W. Frank Peacock IV
High-sensitivity troponin T measurements identified patients with suspected ACS who were at low risk for acute MI and 30-day adverse cardiac events, according to a study published in JAMA Cardiology.
W. Frank Peacock
FACEP, associate chief of emergency medicine research and professor of emergency medicine at Baylor College of Medicine in Houston, and colleagues analyzed data from 1,679 patients (median age, 55 years; 48% women) who presented to 15 EDs with suspected ACS from 2011 to 2015. Patients were excluded for criteria such as an acute MI within the past 3 months, surgery including PCI or hospitalization within the past 3 months and recent defibrillation or cardioversion.
High sensitivity troponin T measurements
Blood samples were collected after patients presented with symptoms at the ED, 3 hours, 6 to 9 hours and 12 to 24 hours later. Follow-up was conducted through telephone contact and medical record review for 30 days for acute cardiac events.
The reference range for the high-sensitivity troponin T assay was determined by evaluating blood samples of 1,301 healthy volunteers (median age, 48 years; 50% women) who did not have a history of chronic disease or a current cancer diagnosis. The 99th percentile high-sensitivity troponin T concentration was 19 ng/L, which was then used as an upper reference level to evaluate diagnostic performance.
Patients with a single high-sensitivity troponin T level of less than 6 ng/L had a negative predictive value of 99.4% for acute MI (95% CI, 98.6-99.8).
Those with serial high-sensitivity troponin T measurements that was less than the upper reference level (77.1%) had a negative predictive value of 99.3% for 30-day adverse cardiac events (95% CI, 99.1-99.6).
Minimal differences were seen in the C-statistic for acute MI between men (0.962) and women (0.952).
“Identifying a low-risk cohort may permit early ED discharge and avoid unnecessary hospitalization,” Peacock and colleagues wrote. “Rapid turnaround of low-risk patients could translate into a reduction in ED volumes, which would benefit patients (shorter waiting times, increased satisfaction, improved outcomes and saved costs), clinicians (decreased diagnostic ambiguity and medicolegal burden) and hospitals (by providing cost-saving benefits).”

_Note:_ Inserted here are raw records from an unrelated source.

-- ==== Sys2Proof/Laws/KeepLinks.lean ====
section
/-!
SUPPORT. What the operations and commands of the light links, their windows, COPY and COLLECTIVE keep: the memory tiers in order, the fuses only burnt
further, the record of messages only longer, the queue of commands as it was. One lemma for each definition of Machine/.
-/
namespace Sys2Proof.Machine

variable {s0 : State}

/-! ### Links -/

theorem State.setPort_keeps (s : State) (p : Nat) (x : Port) (h : s0.Keeps s) :
    s0.Keeps (State.setPort s p x) :=
  h

theorem State.setPeer_keeps (s : State) (d : Nat) (x : Peer) (h : s0.Keeps s) :
    s0.Keeps (State.setPeer s d x) :=
  h

theorem State.keepCtrl_keeps (s : State) (d : Option Nat) (h : s0.Keeps s) :
    s0.Keeps (State.keepCtrl s d) := by
  unfold State.keepCtrl
  try dsimp only
  repeat' first
    | with_reducible assumption
    | split
    | with_reducible apply State.setPeer_keeps
    | (intro; try dsimp only)

theorem State.takePlace_keeps (s : State) (p : Nat) (h : s0.Keeps s) :
    s0.Keeps (State.takePlace s p).2.2 := by
  unfold State.takePlace
  try dsimp only
  repeat' first
    | with_reducible assumption | with_reducible apply State.setPort_keeps

theorem State.emitCtrl_keeps (s : State) (d : Nat) (nak : Bool) (x : Nat × Nat × Nat × List Byte) (h : s0.Keeps s) :
    s0.Keeps (State.emitCtrl s d nak x) := by
  unfold State.emitCtrl
  try dsimp only
  repeat' first
    | with_reducible assumption
    | (split <;> (rename_i heq; simp only [Prod.ext_iff] at heq; first | obtain ⟨rfl, rfl, rfl, rfl⟩ := heq | obtain ⟨rfl, rfl, rfl⟩ := heq | obtain ⟨rfl, rfl⟩ := heq | obtain ⟨_, rfl⟩ := heq | obtain ⟨_, _, rfl⟩ := heq))
    | split | with_reducible apply State.tick1_keeps | with_reducible apply State.emit_keeps | with_reducible apply State.takePlace_keeps

theorem State.transmit_keeps (s : State) (d : Nat) (msg : List Byte) (nak : Bool) (on : Option Nat) (h : s0.Keeps s) :
    s0.Keeps (State.transmit s d msg nak on) := by
  unfold State.transmit
  try dsimp only
  repeat' first
    | with_reducible assumption
    | split
    | with_reducible apply State.emitCtrl_keeps
    | with_reducible apply State.setPeer_keeps
    | with_reducible apply State.setPort_keeps
    | (intro; try dsimp only)

theorem State.queueMsg_keeps (s : State) (d : Nat) (msg : List Byte) (h : s0.Keeps s) :
    s0.Keeps (State.queueMsg s d msg) := by
  unfold State.queueMsg
  try dsimp only
  repeat' first
    | with_reducible assumption | split | with_reducible apply State.transmit_keeps | with_reducible apply State.setPeer_keeps

theorem State.sendNak_keeps (s : State) (d : Nat) (h : s0.Keeps s) :
    s0.Keeps (State.sendNak s d) := by
  unfold State.sendNak
  try dsimp only
  repeat' first
    | with_reducible assumption | split | with_reducible apply State.setPeer_keeps | with_reducible apply State.transmit_keeps

theorem State.sendQueued_keeps (s : State) (d n : Nat) (h : s0.Keeps s) : s0.Keeps (s.sendQueued d n) := by
  induction n generalizing s with
  | zero => exact h
  | succ n ih =>
    unfold State.sendQueued
    dsimp only
    split
    · exact h
    · split
      · exact ih _ (State.transmit_keeps _ _ _ _ _ h)
      · exact h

“The long-awaited FDA approval of [single high-sensitivity troponin] assays is now here,” Frederick K. Korley, MD, PhD, assistant professor of emergency medicine at University of Michigan Medical School in Ann Arbor, wrote in a related editorial. “There are numerous potential benefits to clinical use of [single high-sensitivity troponin] tests. However, we need to proceed cautiously. To reap the potential rewards of clinical use of [single high-sensitivity troponin] assays, we need (1) a better understanding of the safety of accelerated rule-out strategies in early presenters; (2) a game plan for managing patients without ACS who have elevated high-sensitivity troponin test results; (3) guidelines for distinguishing between type 1 and type 1 non-ST elevation MI and new recommendations for how they ought to be treated; and (4) additional evidence on the optimal cutoff level to rule MI in or out.” – by Darlene Dobkowski
Peacock reports he received grants from Alere and Roche and personal fees from Abbott, Alere, Beckman, Prevencio and Roche. Korley reports he has consulted for Abbott Laboratories and Roche Diagnostics. Please see the study for all other authors’ relevant financial disclosures.